It was not only the pretense of toughness that protected Finn against ridicule or violence, it was his association with Herman. They were not really friends, they had nothing in common, they rarely even spoke; still, Herman made it clear that Finn was not to be bothered, and Finn repaid his debt with the cigarettes his mother now sent him, or with the racing magazines and comic books he was able to buy on rare trips into Albany to the dentist’s office. Herman and Finn did not work side by side in the machine shop; there they ignored one another, they were acquaintances who nodded a greeting and sometimes sneaked out for a shared cigarette. It was after work, in the evenings, that Finn would find his way to Herman’s dormitory room. There Finn would sit, with Herman, and sometimes with David as well, as if Finn could gain a strength that could only be found in Herman’s room.
One evening, as Finn and Herman leafed through magazines, Herman watched Finn carefully.
“You’re not close to anyone, are you?” Herman said.

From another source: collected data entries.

theorem flowWrite_keeps {r : State} (l : Nat) (f : Nat) (w : Nat) (v : Word) {s : State} (h4 : Keeps r s) : Keeps r (flowWrite l f w v s) := by
  unfold flowWrite
  extract_lets -underBinder y0 y1 y2 y3 y4
  try clear_value y0
  have ky1 : Keeps r y1 := by
    repeat' first
      | with_reducible first | assumption | intro _ | apply keeps_ite | apply State.modLimb_keeps | apply State.setFlow_keeps | apply State.wr_keeps
  try clear_value y1
  have ky2 : Keeps r y2 := by
    repeat' first
      | with_reducible first | assumption | intro _ | apply keeps_ite | apply State.modLimb_keeps | apply State.setFlow_keeps | apply State.wr_keeps
  try clear_value y2
  try clear_value y3
  try clear_value y4
  repeat' first
    | with_reducible first | assumption | intro _ | apply keeps_ite | apply State.modLimb_keeps | apply State.setFlow_keeps | apply State.wr_keeps | apply pumpLimb_keeps

theorem portCount_keeps {r : State} (p : Nat) (off : Nat) (high : Bool) {s : State} (h3 : Keeps r s) : Keeps r (portCount p off high s) := by
  unfold portCount
  repeat' first
    | with_reducible first | assumption | apply keeps_ite | apply State.satFld_keeps

theorem cntHdr_keeps {r : State} (p : Nat) {s : State} (h1 : Keeps r s) : Keeps r (cntHdr p s) := by
  unfold cntHdr
  repeat' first
    | with_reducible first | assumption | apply portCount_keeps

theorem badPacket_keeps {r : State} (l : Nat) (n : Nat) (port : Nat) {s : State} (h3 : Keeps r s) : Keeps r (badPacket l n port s) := by
  unfold badPacket
  repeat' first
    | with_reducible first | assumption | apply cntHdr_keeps | apply planFail_keeps

theorem blockFull_keeps {r : State} (l : Nat) (n : Nat) {s : State} (h2 : Keeps r s) : Keeps r (blockFull l n s) := by
  unfold blockFull
  extract_lets -underBinder y0
  try clear_value y0
  repeat' first
    | with_reducible first | assumption | apply State.setPlan_keeps

theorem overDrop_keeps {r : State} (l : Nat) (q : Nat) {s : State} (h2 : Keeps r s) : Keeps r (overDrop l q s) := by
  unfold overDrop
  repeat' first
    | with_reducible first | assumption | apply State.satFld_keeps | apply raise_keeps

theorem ownComplete_keeps {r : State} (l : Nat) (n : Nat) (b : Nat) (o : OwnBlk) {s : State} (h4 : Keeps r s) : Keeps r (ownComplete l n b o s) := by
  unfold ownComplete
  extract_lets -underBinder y0 y1 y2 y3 y4 y5 y6 y7
  try clear_value y0
  try clear_value y1
  try clear_value y2
  have ky3 : Keeps r y3 := by
    repeat' first
      | with_reducible first | assumption | intro _ | apply keeps_ite | apply keeps_foldl_triple | apply keeps_foldl_first | apply keeps_foldl_pair | apply keeps_foldl | apply State.setPlan_keeps | apply planWrite_keeps
  try clear_value y3
  try clear_value y4
  try clear_value y5
  try clear_value y6
  try clear_value y7
  repeat' first
    | with_reducible first | assumption | intro _ | apply keeps_ite | apply keeps_foldl_triple | apply keeps_foldl_first | apply keeps_foldl_pair | apply keeps_foldl | apply State.setPlan_keeps

theorem ownRecord_keeps {r : State} (l : Nat) (n : Nat) (b : Nat) (form : Nat) (mbc : Nat) (aux : Nat) (body : List Byte) {s : State} (h7 : Keeps r s) : Keeps r (ownRecord l n b form mbc aux body s) := by
  unfold ownRecord
  extract_lets -underBinder y0 y1 y2 y3 y4 y5 y6
  try clear_value y0
  try clear_value y1
  try clear_value y2
  have ky3 : Keeps r y3.2 := by
    try dsimp only [y3]
    repeat' first
      | with_reducible first | assumption | apply keeps_ite | apply ownComplete_keeps | apply planFail_keeps | apply planRead_keeps | apply planWrite_keeps | refine keeps_of_pair ?_ (by assumption)
  try clear_value y3
  try clear_value y4
  try clear_value y5
  have ky6 : Keeps r y6 := by
    repeat' first
      | with_reducible first | assumption | apply keeps_ite | apply ownComplete_keeps | apply planFail_keeps | apply planRead_keeps | apply planWrite_keeps | refine keeps_of_pair ?_ (by assumption)
  try clear_value y6
  repeat' first
    | with_reducible first | assumption | apply keeps_ite | apply ownComplete_keeps | apply planFail_keeps | apply planRead_keeps | apply planWrite_keeps | refine keeps_of_pair ?_ (by assumption)

theorem sendRecord_keeps {r : State} (l : Nat) (n : Nat) (b : Nat) (form : Nat) (mbc : Nat) (aux : Nat) (body : List Byte) {s : State} (h7 : Keeps r s) : Keeps r (sendRecord l n b form mbc aux body s) := by
  unfold sendRecord
  extract_lets -underBinder y0 y1
  try clear_value y0
  try clear_value y1
  repeat' first
    | with_reducible first | assumption | apply keeps_ite | apply ownRecord_keeps | apply sendMember_keeps

theorem sendPart_keeps {r : State} (l : Nat) (n : Nat) (b : Nat) (p : Part) {s : State} (h4 : Keeps r s) : Keeps r (sendPart l n b p s) := by
  unfold sendPart
  extract_lets -underBinder y0 y1 y2 y3 y4
  try clear_value y0
  try clear_value y1
  try clear_value y2
  try clear_value y3
  have ky4 : Keeps r y4 := by
    repeat' first
      | with_reducible first | assumption | intro _ | apply keeps_ite | apply keeps_foldl_triple | apply keeps_foldl_first | apply keeps_foldl_pair | apply keeps_foldl | apply codeUse_keeps | apply observe_keeps
  try clear_value y4
  repeat' first
    | with_reducible first | assumption | intro _ | apply keeps_ite | apply keeps_foldl_triple | apply keeps_foldl_first | apply keeps_foldl_pair | apply keeps_foldl | apply codeUse_keeps | apply observe_keeps | apply sendRecord_keeps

Finn looked up from his magazine, surprised. “I’m doing all right,” he shrugged. But in truth he was feeling worse and worse every day.
“How can you take it?” Herman shook his head. “It’s one thing to act tough, and it’s another thing to be so tough inside,” Herman said as David walked into the room and began to complain about his job in the kitchen.

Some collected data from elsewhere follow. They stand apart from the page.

theorem execLaunch_keeps {r : State} (ring : Nat) {s : State} (h1 : Keeps r s) : KeepsR r (execLaunch ring s) := by
  unfold execLaunch
  repeat' first
    | with_reducible first | assumption | intro _ | apply keepsR_next | apply keeps_ite | apply launchAccept_keeps | apply lrIssue_keeps
    | split

theorem execAbandon_keeps {r : State} (ring : Nat) {s : State} (h1 : Keeps r s) : KeepsR r (execAbandon ring s) := by
  unfold execAbandon
  repeat' first
    | with_reducible first | assumption | intro _ | apply keepsR_next | apply abandon_keeps | apply lrIssue_keeps

theorem execLrArm_keeps {r : State} (ring : Nat) {s : State} (h1 : Keeps r s) : KeepsR r (execLrArm ring s) := by
  unfold execLrArm
  repeat' first
    | with_reducible first | assumption | intro _ | apply keepsR_next | apply keeps_ite | apply armChan_keeps | apply lrIssue_keeps
    | split
    | dsimp only

theorem execLrPlan_keeps {r : State} (ring : Nat) {s : State} (h1 : Keeps r s) : KeepsR r (execLrPlan ring s) := by
  unfold execLrPlan
  repeat' first
    | with_reducible first | assumption | intro _ | apply keepsR_next | apply keeps_ite | apply lrIssue_keeps | apply mrdCmdWrite_keeps | apply withReads_keeps
    | split
    | dsimp only

theorem execLoad_keeps {r : State} (ring : Nat) (source : Option (List Byte)) {s : State} (h2 : Keeps r s) : KeepsR r (execLoad ring source s) := by
  unfold execLoad
  repeat' first
    | with_reducible first | assumption | intro _ | apply keepsR_next | apply doLoad_keeps | apply lrIssue_keeps | apply withReads_keeps | refine keeps_of_pair ?_ (by assumption)

theorem execFstart_keeps {r : State} (ring : Nat) {s : State} (h1 : Keeps r s) : KeepsR r (execFstart ring s) := by
  unfold execFstart
  repeat' first
    | with_reducible first | assumption | intro _ | apply keepsR_next | apply doFstart_keeps | apply lrIssue_keeps | refine keeps_of_pair ?_ (by assumption)

theorem execQuiesce_keeps {r : State} (ring : Nat) {s : State} (h1 : Keeps r s) : KeepsR r (execQuiesce ring s) := by
  unfold execQuiesce
  repeat' first
    | with_reducible first | assumption | intro _ | apply keepsR_next | apply doQuiesce_keeps | apply lrIssue_keeps

theorem execLrWrite_keeps {r : State} (ring : Nat) {s : State} (h1 : Keeps r s) : KeepsR r (execLrWrite ring s) := by
  unfold execLrWrite
  repeat' first
    | with_reducible first | assumption | intro _ | apply keepsR_next | apply keeps_ite | apply barWrite_keeps | apply lrIssue_keeps | apply withReads_keeps
    | split
    | dsimp only

theorem accrueSeam_keeps {r : State} (ns : Nat) {s : State} (h1 : Keeps r s) : Keeps r (accrueSeam ns s) := by
  unfold accrueSeam
  repeat' first
    | with_reducible first | assumption | intro _ | apply keeps_ite | apply State.modChr_keeps

theorem tick_keeps {r : State} {s : State} (h0 : Keeps r s) : Keeps r (tick s) := by
  unfold tick
  repeat' first
    | with_reducible first | assumption | intro _ | apply keeps_ite | apply keeps_forEach | apply accrueSeam_keeps | apply accrueStall_keeps | apply tickTime_keeps

end Sys2Proof.Machine
end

Finn could not stand his aloneness, and in spite of himself he had grown close to someone, and that someone was Herman. Finn passed algebra and eleventh-grade English, in the machine shop he learned how to use a drill and a hammer, but the only time he felt real was in Herman’s room. There, he was himself. And Finn himself did not even know how important Herman was to him until Herman started avoiding him.

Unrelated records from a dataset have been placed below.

-- ==== Sys2Proof/Tests/Slice0.lean ====
section
/-! SUPPORT. Tests: the well-formedness checks refuse what does not fit, instruction words written out from the manual's encodings are read as the instructions they stand for, and for every claim a state and operands that meet its hypotheses. -/

open Sys2Proof Sys2Proof.Machine Sys2Proof.Claims

namespace Sys2Proof.Tests

set_option Elab.async false

/-! ### States for the tests -/

/-- The state after reset with registers set. -/
def withRegs (l : List (Nat × Nat)) (s : State) : State := l.foldl (fun t p => t.wr p.1 (wd p.2)) s

/-- An instruction word: class, OP, predicate p0, body (R130). -/
def iw (cls op body : Nat) : Word := wd (cls * 2 ^ 60 + op * 2 ^ 54 + body)

/-- Core 0 in STATE 1 in its compute window at PC 0, its field powered, with a word at PC 0. -/
def at0 (w : Word) : State :=
  (withRegs [(0x1000600, 0x2A000000), (rCoreStat 0, 9), (rCoreCtl 0, 0)] State.reset).modCore 0 (fun k => { k with istore := [(0, eccEncode w false 0)] })

/-- What `Fetches` asks of core c at w, as a computation. -/
def fetchB (c : Nat) (w : Word) (s : State) : Bool := canIssue s c && (cwRead (s.core c).istore (corePc s c) == .clean ⟨w, false⟩) && legal w

/-- What `Goes` asks of core c, as a computation, with the Eyepiece port locked. -/
def goesB (c : Nat) (s : State) : Bool := !s.flag (rCoreCtl c) 2 && !(s.core c).wptHit && !dbgUnlocked s && decide (corePc s c < 8191)

/-- What `Executes` asks of core c at w, as a computation. -/
def runs (c cls op : Nat) (w : Word) (s : State) : Bool :=
  fetchB c w s && goesB c s && (iClass w == cls) && (iOp w == op) && (elementwise cls || (effPred (s.core c) w).getLsbD 0) && !predOwed (s.core c) w && !interlocked (s.core c) w

theorem fetches_of {c : Nat} {w : Word} {s : State} (h : fetchB c w s = true) : Fetches c w s := by
  simp only [fetchB, Bool.and_eq_true, beq_iff_eq] at h
  exact ⟨h.1.1, h.1.2, h.2⟩

theorem goes_of {c : Nat} {s : State} (h : goesB c s = true) : Goes c s := by
  simp only [goesB, Bool.and_eq_true, Bool.not_eq_true', decide_eq_true_eq] at h
  exact ⟨h.1.1.1, h.1.1.2, fun kind word => by simp [wptMatch, h.1.2], h.2⟩

theorem executes_of {c cls op : Nat} {w : Word} {s : State} (h : runs c cls op w s = true) : Executes c cls op w s := by
  simp only [runs, Bool.and_eq_true, beq_iff_eq, Bool.or_eq_true, Bool.not_eq_true'] at h
  obtain ⟨⟨⟨⟨⟨⟨hf, hg⟩, hc⟩, ho⟩, hp⟩, hw⟩, hi⟩ := h
  exact ⟨fetches_of hf, goes_of hg, hc, ho, hw, hi, hp⟩


/-! ### Instruction words written out from the encodings -/

/-- ADD s3, s1, s2 (R138): CLASS 0x2, OP 0, SD 3, SA 1, SB 2. -/
theorem test_word_add : (legal 0x2000611000000000 && iClass 0x2000611000000000 == 2 && iOp 0x2000611000000000 == 0 && bits 0x2000611000000000 49 45 == 3 &&
    bits 0x2000611000000000 44 40 == 1 && bits 0x2000611000000000 39 35 == 2) = true := by decide +kernel

/-- s3 = s1 + s2 wraps modulo 2^64 (R139): 2^64 − 1 plus 2 is 1. -/
theorem test_add_wraps : (match exec (.add 0) ((at0 0x2000611000000000).modCore 0 (fun k => writeS 1 0xFFFFFFFFFFFFFFFF (writeS 2 2 k))) with
    | .next t => readS (t.core 0) 3 == 1 && corePc t 0 == 1
    | _ => false) = true := by decide +kernel

/-- LIH s1, s1, 0x12345678 replaces the high half (R142). -/
theorem test_lih : (match exec (.lih 0) ((at0 (iw 3 0x0A (2 ^ 45 + 2 ^ 40 + 0x12345678))).modCore 0 (fun k => writeS 1 0x9ABCDEF0 k)) with
    | .next t => readS (t.core 0) 1 == 0x123456789ABCDEF0
    | _ => false) = true := by decide +kernel

/-- A reserved OP of the scalar class is an illegal encoding (R211). -/
theorem test_reserved_op : legal (iw 2 0x13 0) = false := by decide +kernel

/-- The three worked places of R98: an arrival of the same generation counts, a later one starts again at 1, an earlier one is counted STALE. -/
theorem test_token_same : (match exec (.tokenArrival 0 5 7) (withRegs [(rCoreTok 0 5, 3 * 65536 + 7)] State.reset) with
    | .next t => t.rd (rCoreTok 0 5) == 4 * 65536 + 7
    | _ => false) = true := by decide +kernel
theorem test_token_later : (match exec (.tokenArrival 0 5 0x8006) (withRegs [(rCoreTok 0 5, 3 * 65536 + 7)] State.reset) with
    | .next t => t.rd (rCoreTok 0 5) == 65536 + 0x8006
    | _ => false) = true := by decide +kernel

/-- R12's worked example: P(200,95) lies in field F(6,3). -/
theorem test_field_of : fieldOf (coreAt 200 95) = 14 * 3 + 6 := by decide +kernel

/-- The rows of the table carry no bits: no word spells a command. -/
theorem test_no_table_word : decodeTableWord 64 0x2000611000000000 = none := rfl

/-! ### Claims about instructions: states that meet their hypotheses -/

/-- A legal word of a class and operation: vd or sd is register 1 in the scalar classes, the logical vector operations are in the I32 view, VCVT goes from view 0 to view 1, and SYS.WR writes sys.MB. -/
def wordOf (cls op : Nat) : Word :=
  iw cls op (if cls = 2 || cls = 3 then 2 ^ 45 else if cls = 1 && op = 4 then 1 else if cls = 5 && op = 15 then 2 ^ 13
    else if cls = 5 && 17 ≤ op && op ≤ 22 then 4 * 2 ^ 31 else 0)

/-- Core 0 about to execute `wordOf`. -/
def atOp (cls op : Nat) : State := at0 (wordOf cls op)

theorem executes_list (cls : Nat) (l : List Nat) (h : l.all (fun op => runs 0 cls op (wordOf cls op) (atOp cls op)) = true) :
    ∀ op ∈ l, Executes (0 : CoreId).val cls op (wordOf cls op) (atOp cls op) :=
  fun op hop => executes_of (List.all_eq_true.mp h op hop)

theorem witness_IntegerScalarResult : ∀ op ∈ intOps.map (fun e => e.2.1), Executes (0 : CoreId).val 2 op (wordOf 2 op) (atOp 2 op) := executes_list 2 _ (by decide +kernel)
theorem witness_FloatScalarResult : ∀ op ∈ floatOps.map (fun e => e.2.1), Executes (0 : CoreId).val 2 op (wordOf 2 op) (atOp 2 op) := executes_list 2 _ (by decide +kernel)
theorem witness_ImmediateScalarResult : ∀ op ∈ immOps.map (fun e => e.2.1), Executes (0 : CoreId).val 3 op (wordOf 3 op) (atOp 3 op) := executes_list 3 _ (by decide +kernel)
theorem witness_ElementwiseResult : ∀ op ∈ elementOps.map (fun e => e.2.1), Executes (0 : CoreId).val 5 op (wordOf 5 op) (atOp 5 op) := executes_list 5 _ (by decide +kernel)
theorem witness_VectorSumResult : ∀ op ∈ sumOps.map (fun e => e.2.1), Executes (0 : CoreId).val 5 op (wordOf 5 op) (atOp 5 op) := executes_list 5 _ (by decide +kernel)
theorem witness_VectorMoveResult : ∀ op ∈ [0x09, 0x0C, 0x0D, 0x0E], Executes (0 : CoreId).val 5 op (wordOf 5 op) (atOp 5 op) := executes_list 5 _ (by decide +kernel)
theorem witness_VectorCompareResult : ∀ op ∈ [0x08], Executes (0 : CoreId).val 5 op (wordOf 5 op) (atOp 5 op) := executes_list 5 _ (by decide +kernel)
theorem witness_VectorConvertResult : ∀ op ∈ [0x0F, 0x19], Executes (0 : CoreId).val 5 op (wordOf 5 op) (atOp 5 op) := executes_list 5 _ (by decide +kernel)
theorem witness_PredicateResult : ∀ op ∈ List.range 9, Executes (0 : CoreId).val 7 op (wordOf 7 op) (atOp 7 op) := executes_list 7 _ (by decide +kernel)
theorem witness_ControlTransfer : ∀ op ∈ List.range 10, Executes (0 : CoreId).val 0 op (wordOf 0 op) (atOp 0 op) := executes_list 0 _ (by decide +kernel)
theorem witness_StopAndBreakHalt : ∀ op ∈ [1, 2], Executes (0 : CoreId).val 1 op (wordOf 1 op) (atOp 1 op) := executes_list 1 _ (by decide +kernel)

/-- JR s1 with the last word address of the instruction store, and with the first beyond it. -/
def jrWord : Word := iw 0 8 (2 ^ 45)
def jrState (x : Nat) : State := (at0 jrWord).modCore 0 (writeS 1 (wd x))
theorem witness_ControlTransfer_jr : (Executes (0 : CoreId).val 0 8 jrWord (jrState 8191) ∧ (opnd (jrState 8191) 0 jrWord 49 45).toNat < 8192) ∧
    (Executes (0 : CoreId).val 0 8 jrWord (jrState 8192) ∧ 8192 ≤ (opnd (jrState 8192) 0 jrWord 49 45).toNat) :=
  have h : (runs 0 0 8 jrWord (jrState 8191) = true ∧ (opnd (jrState 8191) 0 jrWord 49 45).toNat < 8192) ∧
    (runs 0 0 8 jrWord (jrState 8192) = true ∧ 8192 ≤ (opnd (jrState 8192) 0 jrWord 49 45).toNat) := by decide +kernel
  ⟨⟨executes_of h.1.1, h.1.2⟩, executes_of h.2.1, h.2.2⟩

/-- NOP, SYS.RD, SYS.WR and the fences on empty queues; and the fences while an array instruction and a message wait. -/
theorem witness_SystemInstructions : ∀ op ∈ [0, 3, 4, 5, 6, 7], Executes (0 : CoreId).val 1 op (wordOf 1 op) (atOp 1 op) := executes_list 1 _ (by decide +kernel)
def fenceState (op : Nat) : State := (atOp 1 op).modCore 0 (fun k => { k with arrayq := [captureArr (atOp 8 2) 0 (wordOf 8 2)], sendq := [⟨wordOf 9 0, 0, 0, 0⟩] })
theorem witness_SystemInstructions_wait : ∀ op ∈ [5, 6, 7], Executes (0 : CoreId).val 1 op (wordOf 1 op) (fenceState op) ∧ ((fenceState op).core 0).arrayq ≠ [] ∧ ((fenceState op).core 0).sendq ≠ [] :=
  have h : ∀ op ∈ [5, 6, 7], runs 0 1 op (wordOf 1 op) (fenceState op) = true ∧ ((fenceState op).core 0).arrayq ≠ [] ∧ ((fenceState op).core 0).sendq ≠ [] := by decide +kernel
  fun op ho => ⟨executes_of (h op ho).1, (h op ho).2⟩

/-- A load or store of the last aligned place of the core store, whose last word reads clean. -/
def memWord (op : Nat) : Word := iw 4 op (2 * 2 ^ 45 + 2 ^ 40)
def memState (op addr : Nat) : State :=
  (at0 (memWord op)).modCore 0 (fun k => { writeS 1 (wd addr) k with store := [(0xFFFF, eccEncode 0x1122334455667788 false 0xFFFF)] })
theorem witness_LoadResult : ∀ op < 7, Executes (0 : CoreId).val 4 op (memWord op) (memState op (0x80000 - 2 ^ (op / 2))) ∧ ownsBanks (memState op (0x80000 - 2 ^ (op / 2))) 0 = true ∧
    scalarAddr (memState op (0x80000 - 2 ^ (op / 2))) 0 (memWord op) + 2 ^ (op / 2) ≤ 0x80000 ∧ scalarAddr (memState op (0x80000 - 2 ^ (op / 2))) 0 (memWord op) % 2 ^ (op / 2) = 0 ∧
    Holds 0 (scalarAddr (memState op (0x80000 - 2 ^ (op / 2))) 0 (memWord op) / 8) 0x1122334455667788 (memState op (0x80000 - 2 ^ (op / 2))) :=
  have h : ∀ op < 7, runs 0 4 op (memWord op) (memState op (0x80000 - 2 ^ (op / 2))) = true ∧ ownsBanks (memState op (0x80000 - 2 ^ (op / 2))) 0 = true ∧
    scalarAddr (memState op (0x80000 - 2 ^ (op / 2))) 0 (memWord op) + 2 ^ (op / 2) ≤ 0x80000 ∧ scalarAddr (memState op (0x80000 - 2 ^ (op / 2))) 0 (memWord op) % 2 ^ (op / 2) = 0 ∧
    cwRead ((memState op (0x80000 - 2 ^ (op / 2))).core 0).store (scalarAddr (memState op (0x80000 - 2 ^ (op / 2))) 0 (memWord op) / 8) = .clean ⟨0x1122334455667788, false⟩ := by decide +kernel
  fun op ho => ⟨executes_of (h op ho).1, (h op ho).2⟩
theorem witness_StoreResult : ∀ n < 4, Executes (0 : CoreId).val 4 (8 + n) (memWord (8 + n)) (memState (8 + n) (0x80000 - 2 ^ n)) ∧ ownsBanks (memState (8 + n) (0x80000 - 2 ^ n)) 0 = true ∧
    scalarAddr (memState (8 + n) (0x80000 - 2 ^ n)) 0 (memWord (8 + n)) + 2 ^ n ≤ 0x80000 ∧ scalarAddr (memState (8 + n) (0x80000 - 2 ^ n)) 0 (memWord (8 + n)) % 2 ^ n = 0 ∧
    Holds 0 (scalarAddr (memState (8 + n) (0x80000 - 2 ^ n)) 0 (memWord (8 + n)) / 8) 0x1122334455667788 (memState (8 + n) (0x80000 - 2 ^ n)) :=
  have h : ∀ n < 4, runs 0 4 (8 + n) (memWord (8 + n)) (memState (8 + n) (0x80000 - 2 ^ n)) = true ∧ ownsBanks (memState (8 + n) (0x80000 - 2 ^ n)) 0 = true ∧
    scalarAddr (memState (8 + n) (0x80000 - 2 ^ n)) 0 (memWord (8 + n)) + 2 ^ n ≤ 0x80000 ∧ scalarAddr (memState (8 + n) (0x80000 - 2 ^ n)) 0 (memWord (8 + n)) % 2 ^ n = 0 ∧
    cwRead ((memState (8 + n) (0x80000 - 2 ^ n)).core 0).store (scalarAddr (memState (8 + n) (0x80000 - 2 ^ n)) 0 (memWord (8 + n)) / 8) = .clean ⟨0x1122334455667788, false⟩ := by decide +kernel
  fun op ho => ⟨executes_of (h op ho).1, (h op ho).2⟩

It began with Herman’s decision to ask for a transfer from the machine shop to the kitchen. Soon after, Herman chose a different table to sit at in the dining room. Then after several evenings of feeble excuses why Finn could not visit his room, Herman finally took to walking out on Finn; he would leave his own room without saying a word. Now Finn could no longer pretend to be invisible, he could not levitate above the Stockley School; he found himself thinking about Herman, not occasionally, but all the time, as if Finn had become possessed. The evenings were long, and Finn spent his time wondering what he might have done to turn Herman away from him. On a Friday night, in the recreation room, Herman walked away from a card game when Finn sat down. This time Finn followed Herman out into the hallway; this time he stood his ground.
“Tell me what I did,” Finn said.
“Did?” Herman said. “You didn’t do anything.”
“You’re mad at me,” Finn insisted. “Why are you mad?”
“Nobody’s mad,” Herman said. “The problem is David is jealous,” he said simply. “That may sound foolish, that may be foolish, but David wants me not to talk to you. And if that’s what he wants, that’s what I’m going to do.”
The nights were so long now, and no one at all knew Finn, no one but Herman. “I can come to your room tonight,” Finn said suddenly. “It can be that way with us,” he said without looking at Herman.
“I couldn’t do that,” Herman shook his head. “I could lose David by doing that. David’s jealous, understand?”
Finn’s loneliness came at him in a rush; it was all through his blood. “I’ve got to see you,” he said to Herman, and his voice didn’t sound like his own, his words broke, his words were sobs.
Herman took Finn’s arm and led him to a corner of the hallway, where no one could see when he held Finn close. “Maybe you do have feelings,” Herman smiled. “Maybe you fooled me with those blue eyes.”
Finn did not move; Herman’s touch went right through his shirt, his skin was electrified, currents flowed straight to his heart. “I don’t want to lose you,” Finn admitted.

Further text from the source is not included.